WHAT TO DO =
Look through the entries below and extract exactly the lines from the one containing "unfold runBudget at h" through the one containing "hs ⟨hb, hf⟩)", ends included.

[Data entries]
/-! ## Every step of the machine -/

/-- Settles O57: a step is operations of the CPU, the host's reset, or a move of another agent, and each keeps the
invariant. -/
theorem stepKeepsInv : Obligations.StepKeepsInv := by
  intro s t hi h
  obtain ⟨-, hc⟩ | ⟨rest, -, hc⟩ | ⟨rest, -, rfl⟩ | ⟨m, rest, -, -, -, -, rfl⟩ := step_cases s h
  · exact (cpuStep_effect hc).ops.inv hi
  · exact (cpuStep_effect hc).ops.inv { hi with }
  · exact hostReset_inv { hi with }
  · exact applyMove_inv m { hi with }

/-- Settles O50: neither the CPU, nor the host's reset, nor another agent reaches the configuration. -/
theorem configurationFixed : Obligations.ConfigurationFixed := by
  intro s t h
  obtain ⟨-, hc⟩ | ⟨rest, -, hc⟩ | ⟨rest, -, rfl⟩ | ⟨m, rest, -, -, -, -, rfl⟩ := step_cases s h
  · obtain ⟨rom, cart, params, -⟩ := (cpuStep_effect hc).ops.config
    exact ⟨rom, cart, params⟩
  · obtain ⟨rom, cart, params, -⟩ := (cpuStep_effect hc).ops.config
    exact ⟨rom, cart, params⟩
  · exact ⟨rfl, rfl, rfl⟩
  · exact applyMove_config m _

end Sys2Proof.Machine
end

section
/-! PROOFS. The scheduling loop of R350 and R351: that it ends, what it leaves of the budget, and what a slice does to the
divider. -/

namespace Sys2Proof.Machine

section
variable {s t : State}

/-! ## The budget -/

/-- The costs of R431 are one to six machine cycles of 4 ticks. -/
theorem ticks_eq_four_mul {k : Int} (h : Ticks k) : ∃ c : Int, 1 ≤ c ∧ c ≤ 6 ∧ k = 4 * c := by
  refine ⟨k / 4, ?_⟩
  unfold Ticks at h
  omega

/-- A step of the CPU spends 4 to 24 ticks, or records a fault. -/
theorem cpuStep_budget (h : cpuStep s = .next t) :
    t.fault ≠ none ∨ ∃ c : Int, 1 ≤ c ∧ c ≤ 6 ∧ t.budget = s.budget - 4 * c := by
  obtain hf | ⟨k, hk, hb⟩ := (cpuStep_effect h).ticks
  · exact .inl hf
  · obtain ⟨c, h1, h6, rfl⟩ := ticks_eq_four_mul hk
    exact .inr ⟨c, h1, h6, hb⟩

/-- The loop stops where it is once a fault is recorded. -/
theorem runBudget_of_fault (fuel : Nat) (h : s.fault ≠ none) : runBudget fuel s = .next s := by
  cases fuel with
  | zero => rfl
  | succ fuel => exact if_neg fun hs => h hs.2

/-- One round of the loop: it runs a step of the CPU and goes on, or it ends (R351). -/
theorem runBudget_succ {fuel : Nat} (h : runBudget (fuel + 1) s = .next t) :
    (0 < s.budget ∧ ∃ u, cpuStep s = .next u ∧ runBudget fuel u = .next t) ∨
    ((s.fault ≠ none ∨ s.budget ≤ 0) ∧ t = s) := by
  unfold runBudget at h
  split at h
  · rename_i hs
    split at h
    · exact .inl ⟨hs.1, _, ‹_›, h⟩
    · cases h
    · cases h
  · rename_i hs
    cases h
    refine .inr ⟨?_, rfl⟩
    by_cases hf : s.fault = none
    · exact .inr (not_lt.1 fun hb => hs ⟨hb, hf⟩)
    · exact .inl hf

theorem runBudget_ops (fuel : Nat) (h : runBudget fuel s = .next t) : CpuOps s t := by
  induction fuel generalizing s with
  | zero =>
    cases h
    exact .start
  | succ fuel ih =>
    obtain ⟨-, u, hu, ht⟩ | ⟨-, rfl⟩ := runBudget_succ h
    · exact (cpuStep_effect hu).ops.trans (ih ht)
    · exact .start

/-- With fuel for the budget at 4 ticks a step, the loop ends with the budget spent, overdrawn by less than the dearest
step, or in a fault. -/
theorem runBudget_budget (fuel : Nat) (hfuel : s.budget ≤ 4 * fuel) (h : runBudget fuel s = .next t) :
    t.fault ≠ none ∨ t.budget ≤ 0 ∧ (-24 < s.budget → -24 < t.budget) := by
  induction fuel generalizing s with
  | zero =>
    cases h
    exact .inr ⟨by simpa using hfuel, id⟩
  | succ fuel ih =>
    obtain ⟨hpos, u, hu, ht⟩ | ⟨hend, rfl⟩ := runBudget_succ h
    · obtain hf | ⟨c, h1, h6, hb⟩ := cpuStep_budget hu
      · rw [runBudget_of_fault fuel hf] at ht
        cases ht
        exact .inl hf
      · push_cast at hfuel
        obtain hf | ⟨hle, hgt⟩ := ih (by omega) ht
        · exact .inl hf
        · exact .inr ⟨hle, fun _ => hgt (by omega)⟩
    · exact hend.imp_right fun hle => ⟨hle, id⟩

OUTPUT FOR THIS TASK =
  unfold runBudget at h
  split at h
  · rename_i hs
    split at h
    · exact .inl ⟨hs.1, _, ‹_›, h⟩
    · cases h
    · cases h
  · rename_i hs
    cases h
    refine .inr ⟨?_, rfl⟩
    by_cases hf : s.fault = none
    · exact .inr (not_lt.1 fun hb => hs ⟨hb, hf⟩)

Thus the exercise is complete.